Kanish Chugh, head of distribution at ETF issuer ETF Securities, has released a short note on the crypto thematic. He says, “On the same day in February that Tesla announced it had invested US$1.5 billion in Bitcoin, the Federal Reserve of St Louis published a paper on DeFi that pointed to the potential benefits of financial infrastructure built on the Ethereum blockchain.”

  • Chugh marks this as the beginning of the true acceptance of cryptocurrencies. It allowed financial advisers such as Morgan Stanley to offer Bitcoin to its wealth management clients. Following this, the European Investment Bank raised €100 million with an issue of two-year bond tokens (or digital notes) on Ethereum.

    “Another milestone was the listing of cryptocurrency exchange operator Coinbase on the Nasdaq Exchange. The company had a US$100 billion market capitalisation at listing, underlining the value that the broader investment community now sees in the crypto market and its leading participants.

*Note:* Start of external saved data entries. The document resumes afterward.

/-! ### The berth requests -/

/-- WRITE_PROFILE (R58, R165): a failed check is OUT_OF_RANGE, a value above its snapshot under the lock is LOCKED, and
else all five fields of the numbered profile are replaced. Nothing else changes in any case. -/
def Obligations.WriteProfileByTheRules : Prop :=
  ∀ (s : State) (tag : Byte) (number : Nat) (p : Profile) (rest : List (List Byte)), number < 256 →
    p.low < 65536 → p.high < 65536 → p.overload < 65536 → p.doseLimit < 65536 → p.adjustSpeed < 65536 →
    HandlerTakes s (0x08 :: tag :: (be8 number ++ be16 p.low ++ be16 p.high ++ be16 p.overload ++ be16 p.doseLimit ++
      be16 p.adjustSpeed)) rest →
    (¬(number ≤ 7 ∧ p.valid) → exec .writeProfile s = .next (s.answeredWith rest (berthReply 0x08 tag 3))) ∧
    ∀ n : ProfileNo, number = n.val → p.valid →
      (s.aboveSnapshot n p → exec .writeProfile s = .next (s.answeredWith rest (berthReply 0x08 tag 4))) ∧
      (¬s.aboveSnapshot n p → ∃ t, exec .writeProfile s = .next t ∧
        t = { s.answeredWith rest (berthReply 0x08 tag 0) with profiles := t.profiles } ∧
        t.profiles = { s.profiles with profiles := t.profiles.profiles } ∧
        ∀ m : ProfileNo, t.profile m = if m = n then p else s.profile m)

/-- SET_CONDITION (R60): a class outside 0..3 is OUT_OF_RANGE and the class stands; a class in range is stored, and
every configured station's effective profile becomes the lesser of its requested profile and the ceiling entry of that
class, its STATION report pending if it changed in service, and no other report with it (R63, R182). The class already
in force changes no effective profile that is as R62 has it. Nothing else changes, under the lock or not. -/
def Obligations.SetConditionByTheRules : Prop :=
  ∀ (s : State) (tag : Byte) (cls : Nat) (rest : List (List Byte)), cls < 256 →
    HandlerTakes s (0x09 :: tag :: be8 cls) rest →
    (3 < cls → exec .setCondition s = .next (s.answeredWith rest (berthReply 0x09 tag 3))) ∧
    ∀ k : ConditionClass, cls = k.val → ∃ t, exec .setCondition s = .next t ∧
      t.profiles = { s.profiles with condition := k } ∧
      (∀ i : Station, t.station i = { s.station i with
        lcc := { (s.station i).lcc with
          effective := match (s.station i).config with
            | some c => some (min c.requested (s.profiles.ceiling.get k))
            | none => (s.station i).lcc.effective } }) ∧
      ReportsFor (fun i => (t.station i).lcc.effective ≠ (s.station i).lcc.effective ∧
        (s.station i).lcc.lineState ≠ .offline) s.link.reports t.link.reports ∧
      (k = s.profiles.condition → s.profilesEffective →
        ∀ i : Station, (t.station i).lcc.effective = (s.station i).lcc.effective) ∧
      t = { s with profiles := t.profiles, stations := t.stations,
                   link := { s.link.answered rest (berthReply 0x09 tag 0) with reports := t.link.reports } }

/-- COMMISSION_LOCK is accepted in every state (R163): with the lock clear the flag is set and each snapshot takes its
field's value; with the lock set nothing changes. -/
def Obligations.CommissionLockTakesSnapshots : Prop :=
  ∀ (s : State) (tag : Byte) (rest : List (List Byte)), HandlerTakes s [0x0A, tag] rest →
    (s.berth.locked = true →
      exec .commissionLock s = .next (s.answeredWith rest (berthReply 0x0A tag 0))) ∧
    (s.berth.locked = false → ∃ t snap, exec .commissionLock s = .next t ∧
      t = { s.answeredWith rest (berthReply 0x0A tag 0) with
        berth := { s.berth with locked := true, thresholdSnapshot := some s.settings.releaseThreshold }
        profiles := { s.profiles with snapshot := some snap } } ∧
      (∀ n : ProfileNo, (snap.limits.get n).overload = (s.profile n).overload ∧
        (snap.limits.get n).doseLimit = (s.profile n).doseLimit) ∧
      snap.ceiling = s.profiles.ceiling)

/-- SET_COUNTER (R201): a flags byte with another bit is BAD_FIELD, a body of another length BAD_LENGTH, a failed check is
OUT_OF_RANGE and changes no counter, and else the numbered counter takes every carried field, the preload as its value
and no edge memory. -/
def Obligations.SetCounterByTheRules : Prop :=
  ∀ (s : State) (tag number enabled kind first last flags : Byte) (threshold preload : Nat) (body : List Byte)
      (rest : List (List Byte)),
    (HandlerTakes s (0x13 :: tag :: body) rest →
      (∀ b, body[7]? = some b → 4 ≤ b.toNat → exec .setCounter s = .next (s.answeredWith rest [0x93, tag, 3])) ∧
      ((∀ b, body[7]? = some b → b.toNat < 4) → body.length ≠ 12 →
        exec .setCounter s = .next (s.answeredWith rest [0x93, tag, 2]))) ∧
    (threshold < 65536 → preload < 2 ^ 32 →
    HandlerTakes s (0x13 :: tag :: ([number, enabled, kind, first, last] ++ be16 threshold ++ [flags] ++ be32 preload))
      rest →
    (flags.toNat < 4 →
      ¬(number.toNat ≤ 3 ∧ enabled.toNat ≤ 1 ∧ kind.toNat ≤ 7 ∧ first.toNat ≤ last.toNat ∧ last.toNat ≤ 11 ∧
        threshold ≤ 10000) →
      exec .setCounter s = .next (s.answeredWith rest (berthReply 0x13 tag 3))) ∧
    (flags.toNat < 4 → number.toNat ≤ 3 → enabled.toNat ≤ 1 → kind.toNat ≤ 7 → first.toNat ≤ last.toNat →
      last.toNat ≤ 11 → threshold ≤ 10000 → ∃ t, exec .setCounter s = .next t ∧
        t = { s.answeredWith rest (berthReply 0x13 tag 0) with counters := t.counters } ∧
        ∀ n : CounterNo, t.counters.get n = if n.val = number.toNat then
          { enabled := decide (enabled = 1)
            kind := [CounterKind.tensionSample, .adjustStart, .slotGrant, .slotYield, .latchPulse, .faultEntry,
              .overloadEvent, .waitTime].getD kind.toNat .tensionSample
            first := first.toNat, last := last.toNat, threshold := threshold, invert := flags.toNat.testBit 0,
            edge := flags.toNat.testBit 1, value := BitVec.ofNat 32 preload, memory := Vector.replicate 12 none }
          else s.counters.get n))

/-- CONFIGURE_BERTH (R159, R160): the first test that refuses gives the result and then nothing is stored: OUT_OF_RANGE
for an item out of its range or a row named twice, WRONG_STATE for another slot count while the arbiter is busy, LOCKED
for a ceiling or threshold above its snapshot under the lock. Otherwise every item is stored in its row and every other
row stands; a ceiling item recomputes the effective profiles, with the STATION reports of the in-service stations whose
profile it changes and no others (R63, R182), a link watch item reloads the watch unless link hold is in force and
clears the first-expiry-seen flag, and nothing else changes (R61, R62, R96, R191). -/
def Obligations.ConfigureBerthByTheRules : Prop :=
  ∀ (s : State) (tag : Byte) (items : List (Nat × Nat)) (rest : List (List Byte)), (∀ x ∈ items, wellSized x) →
    HandlerTakes s (0x06 :: tag :: items.flatMap itemBytes) rest →
    (¬((∀ x ∈ items, rowInRange x.1 x.2) ∧ (items.map Prod.fst).Nodup) →
      exec .configureBerth s = .next (s.answeredWith rest (berthReply 0x06 tag 3))) ∧
    ((∀ x ∈ items, rowInRange x.1 x.2) → (items.map Prod.fst).Nodup →
      ((∃ x ∈ items, x.1 = 11 ∧ x.2 ≠ s.dsa.slots) → ¬(s.dsa.holders = [] ∧ s.dsa.waiting = []) →
        exec .configureBerth s = .next (s.answeredWith rest (berthReply 0x06 tag 1))) ∧
      ((∀ x ∈ items, x.1 = 11 → x.2 = s.dsa.slots) ∨ (s.dsa.holders = [] ∧ s.dsa.waiting = []) →
        (s.berth.locked = true → (∃ x ∈ items, ¬s.rowKeptByLock x.1 x.2) →
          exec .configureBerth s = .next (s.answeredWith rest (berthReply 0x06 tag 4))) ∧
        ((s.berth.locked = true → ∀ x ∈ items, s.rowKeptByLock x.1 x.2) →
          ∃ t, exec .configureBerth s = .next t ∧
          (∀ x ∈ items, berthRow t x.1 = x.2) ∧
          (∀ r ∈ List.range 31, r ∉ items.map Prod.fst → berthRow t r = berthRow s r) ∧
          t = { s with
            berth := { s.berth with config := t.berth.config }
            dsa := { s.dsa with slots := t.dsa.slots }
            profiles := { s.profiles with ceiling := t.profiles.ceiling }
            routing := t.routing
            stations := t.stations
            watch := if 29 ∈ items.map Prod.fst ∨ 30 ∈ items.map Prod.fst then
                { s.watch with firstExpirySeen := false
                               remaining := if s.watch.hold then s.watch.remaining else t.settings.watchTime * 1000 }
              else s.watch
            link := { s.link.answered rest (berthReply 0x06 tag 0) with reports := t.link.reports } } ∧
          (∀ i : Station, t.station i = if 27 ∈ items.map Prod.fst then { s.station i with
              lcc := { (s.station i).lcc with
                effective := match (s.station i).config with
                  | some c => some (min c.requested (t.profiles.ceiling.get s.profiles.condition))
                  | none => (s.station i).lcc.effective } }
            else s.station i) ∧
          ReportsFor (fun i => (t.station i).lcc.effective ≠ (s.station i).lcc.effective ∧
            (s.station i).lcc.lineState ≠ .offline) s.link.reports t.link.reports ∧
          (27 ∉ items.map Prod.fst → t.link.reports = s.link.reports))))

/-! ### The station requests -/

/-- Eight of the nine requests are answered ABSENT at an OFFLINE station, whatever their fields, and change nothing
(R7, R8); a RELEASE with no rewind byte, and with one that is set or clear. -/
def Obligations.OfflineAnswersAbsent : Prop :=
  ∀ (s : State) (i : Station) (tag x y z m : Byte) (rest : List (List Byte)) (n : Nat),
    (s.station i).lcc.lineState = .offline →
    ∀ c ∈ ([(.deploy (n + 1), 0x0B, [x, y, z, m]), (.lock (n + 1), 0x0C, []), (.release (n + 1), 0x0D, []),
        (.release (n + 1), 0x0D, [0]), (.release (n + 1), 0x0D, [1]),
        (.armRelease (n + 1), 0x0E, []), (.rewind (n + 1), 0x0F, []), (.halt (n + 1), 0x10, []),
        (.selectProfile (n + 1), 0x11, [x]), (.clearFault (n + 1), 0x12, [])] : List (Instr × Byte × List Byte)),
      HandlerTakes s (requestFor c.2.1 tag i c.2.2) rest →
        exec c.1 s = .next (s.answeredWith rest (replyFor c.2.1 tag 2))

/-- DEPLOY at an in-service station (R12): the refusals in the order of R7, and the entry of PAYING_OUT with its lock mode,
target and class-3 outward need. At a count already at Cmax the limit test of the entry takes the station to FAULT with
DRUM_LIMIT. -/
def Obligations.DeployByTheRules : Prop :=
  ∀ (s : State) (i : Station) (tag : Byte) (target mode n : Nat) (rest : List (List Byte)), target < 2 ^ 24 →
    mode < 256 → HandlerTakes s (requestFor 0x0B tag i (be24 target ++ be8 mode)) rest →
    (s.station i).lcc.lineState ≠ .offline →
    (¬(s.station i).takesDeploy → exec (.deploy (n + 1)) s = .next (s.answeredWith rest (replyFor 0x0B tag 1))) ∧
    ((s.station i).takesDeploy → ¬(s.station i).deployFits target mode →
      exec (.deploy (n + 1)) s = .next (s.answeredWith rest (replyFor 0x0B tag 3))) ∧
    ((s.station i).takesDeploy → (s.station i).deployFits target mode → (s.station i).latch ≠ .opened →
      exec (.deploy (n + 1)) s = .next (s.answeredWith rest (replyFor 0x0B tag 8))) ∧
    ((s.station i).takesDeploy → (s.station i).deployFits target mode → (s.station i).latch = .opened →
      ∃ t, exec (.deploy (n + 1)) s = .next t ∧ StationServed i s t rest (replyFor 0x0B tag 0) ∧
        ReportEntry.station i ∈ t.link.reports ∧
        ((s.station i).mu.count ≠ (s.station i).cmax →
          StationState.SameButDrive { s.station i with
            lcc := { (s.station i).lcc.between .payingOut .request with
              lockMode := if mode = 0 then .auto else .onRequest
              payoutTarget := some target
              need := some { cls := 3, dir := .outward, speed := s.settings.payoutSpeed }
              armExpiry := none, dose := 0, overloadHeld := false }
            mu := { (s.station i).mu with correction := none } } (t.station i)) ∧
        ((s.station i).mu.count = (s.station i).cmax →
          (t.station i).lcc.lineState = .fault ∧ (t.station i).lcc.lastReason = .fault ∧
          (t.station i).lcc.fault = some ((s.station i).recordOf .drumLimit .payingOut s.berthTime)))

    One of the more surprising developments, says Chugh, was the decision of the government of El Salvador in September to accept Bitcoin as legal tender.

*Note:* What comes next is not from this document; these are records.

@[simp] theorem State.modDhu_watch (s : State) (i : Station) (f : Dhu → Dhu) : (s.modDhu i f).watch = s.watch := rfl

@[simp] theorem State.modDhu_counters (s : State) (i : Station) (f : Dhu → Dhu) : (s.modDhu i f).counters = s.counters := rfl

@[simp] theorem State.modDhu_timeBase (s : State) (i : Station) (f : Dhu → Dhu) : (s.modDhu i f).timeBase = s.timeBase := rfl

@[simp] theorem State.modDhu_berthTime (s : State) (i : Station) (f : Dhu → Dhu) : (s.modDhu i f).berthTime = s.berthTime := rfl

@[simp] theorem State.modDhu_berthMs (s : State) (i : Station) (f : Dhu → Dhu) : (s.modDhu i f).berthMs = s.berthMs := rfl

@[simp] theorem State.modDhu_windowMs (s : State) (i : Station) (f : Dhu → Dhu) : (s.modDhu i f).windowMs = s.windowMs := rfl

@[simp] theorem State.modDhu_pending (s : State) (i : Station) (f : Dhu → Dhu) : (s.modDhu i f).pending = s.pending := rfl

/-! ### `Dhu.passWindow` -/

@[simp] theorem Dhu.passWindow_phase (d : Dhu) : d.passWindow.phase = d.phase := rfl

@[simp] theorem Dhu.passWindow_demandDir (d : Dhu) : d.passWindow.demandDir = d.demandDir := rfl

@[simp] theorem Dhu.passWindow_demand (d : Dhu) : d.passWindow.demand = d.demand := rfl

@[simp] theorem Dhu.passWindow_target (d : Dhu) : d.passWindow.target = d.target := rfl

@[simp] theorem Dhu.passWindow_stopRequest (d : Dhu) : d.passWindow.stopRequest = d.stopRequest := rfl

@[simp] theorem Dhu.passWindow_timer (d : Dhu) : d.passWindow.timer = d.timer := rfl

@[simp] theorem Dhu.passWindow_stall (d : Dhu) : d.passWindow.stall = d.stall := rfl

@[simp] theorem Dhu.passWindow_pendingMotion (d : Dhu) : d.passWindow.pendingMotion = d.pendingMotion := rfl

@[simp] theorem Dhu.passWindow_zeroThroughout (d : Dhu) : d.passWindow.zeroThroughout = decide (d.demand = 0) := rfl

/-! ### `modLpu` -/

@[simp] theorem State.station_modLpu_same (s : State) (i : Station) (f : Lpu → Lpu) :
    (s.modLpu i f).station i = { s.station i with lpu := f (s.station i).lpu } :=
  State.station_setStation_same s i _

theorem State.station_modLpu_ne (s : State) {i j : Station} (f : Lpu → Lpu) (h : j ≠ i) :
    (s.modLpu i f).station j = s.station j :=
  State.station_setStation_ne s _ h

theorem State.station_modLpu (s : State) (i j : Station) (f : Lpu → Lpu) :
    (s.modLpu i f).station j = if j = i then { s.station i with lpu := f (s.station i).lpu } else s.station j :=
  State.station_setStation s i j _

@[simp] theorem State.modLpu_lcc (s : State) (i j : Station) (f : Lpu → Lpu) :
    ((s.modLpu i f).station j).lcc = (s.station j).lcc := by
  rw [State.station_modLpu]; split <;> simp_all

@[simp] theorem State.modLpu_config (s : State) (i j : Station) (f : Lpu → Lpu) :
    ((s.modLpu i f).station j).config = (s.station j).config := by
  rw [State.station_modLpu]; split <;> simp_all

@[simp] theorem State.modLpu_mu (s : State) (i j : Station) (f : Lpu → Lpu) :
    ((s.modLpu i f).station j).mu = (s.station j).mu := by
  rw [State.station_modLpu]; split <;> simp_all

@[simp] theorem State.modLpu_dhu (s : State) (i j : Station) (f : Lpu → Lpu) :
    ((s.modLpu i f).station j).dhu = (s.station j).dhu := by
  rw [State.station_modLpu]; split <;> simp_all

@[simp] theorem State.modLpu_filters (s : State) (i j : Station) (f : Lpu → Lpu) :
    ((s.modLpu i f).station j).filters = (s.station j).filters := by
  rw [State.station_modLpu]; split <;> simp_all

@[simp] theorem State.modLpu_handed (s : State) (i j : Station) (f : Lpu → Lpu) :
    ((s.modLpu i f).station j).handed = (s.station j).handed := by
  rw [State.station_modLpu]; split <;> simp_all

@[simp] theorem State.modLpu_zoneFilter (s : State) (i : Station) (f : Lpu → Lpu) : (s.modLpu i f).zoneFilter = s.zoneFilter := rfl

@[simp] theorem State.modLpu_dsa (s : State) (i : Station) (f : Lpu → Lpu) : (s.modLpu i f).dsa = s.dsa := rfl

@[simp] theorem State.modLpu_profiles (s : State) (i : Station) (f : Lpu → Lpu) : (s.modLpu i f).profiles = s.profiles := rfl

@[simp] theorem State.modLpu_berth (s : State) (i : Station) (f : Lpu → Lpu) : (s.modLpu i f).berth = s.berth := rfl

@[simp] theorem State.modLpu_routing (s : State) (i : Station) (f : Lpu → Lpu) : (s.modLpu i f).routing = s.routing := rfl

@[simp] theorem State.modLpu_link (s : State) (i : Station) (f : Lpu → Lpu) : (s.modLpu i f).link = s.link := rfl

@[simp] theorem State.modLpu_watch (s : State) (i : Station) (f : Lpu → Lpu) : (s.modLpu i f).watch = s.watch := rfl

    Owing to the fast-paced nature of cryptocurrency, ETF Securities has partnered with crypto specialist investment manager 21Shares to develop cryptocurrency investment opportunities.

    Despite a few share corrections and Beijing’s crackdown on Bitcoin, 21Shares is confident on cryptocurrency’s outlook. The firm says, “overall, the year’s positive developments outweighed the uncertainty and volatility, pointing to strong expectation for the current year and beyond. 21Shares are optimistic about the future of this space because of the pace of innovation and the financial support entrepreneurs are receiving from venture capital (VC) firms and from a crowd-sourced network of talents and resources. A good indication of this new era is the amount of VC investment in the industry, which increased 300% last year.”

    The specialist crypto investment manager is tipping DeFi (decentralised finance) applications, i.e. blockchain-based financial infrastructure built on smart contract platforms, will begin to replace traditional financial services, bypassing centralised institutions.

    21Shares is so confident on this exciting industry that it says “new marketplaces are emerging in this sector, including Fractional, which allows owners of NFTs to sell a fraction of their artwork at an affordable price. 21 Shares also expects to see greater interoperability across blockchains in the year ahead, improving user experience and unlocking a range of new services.”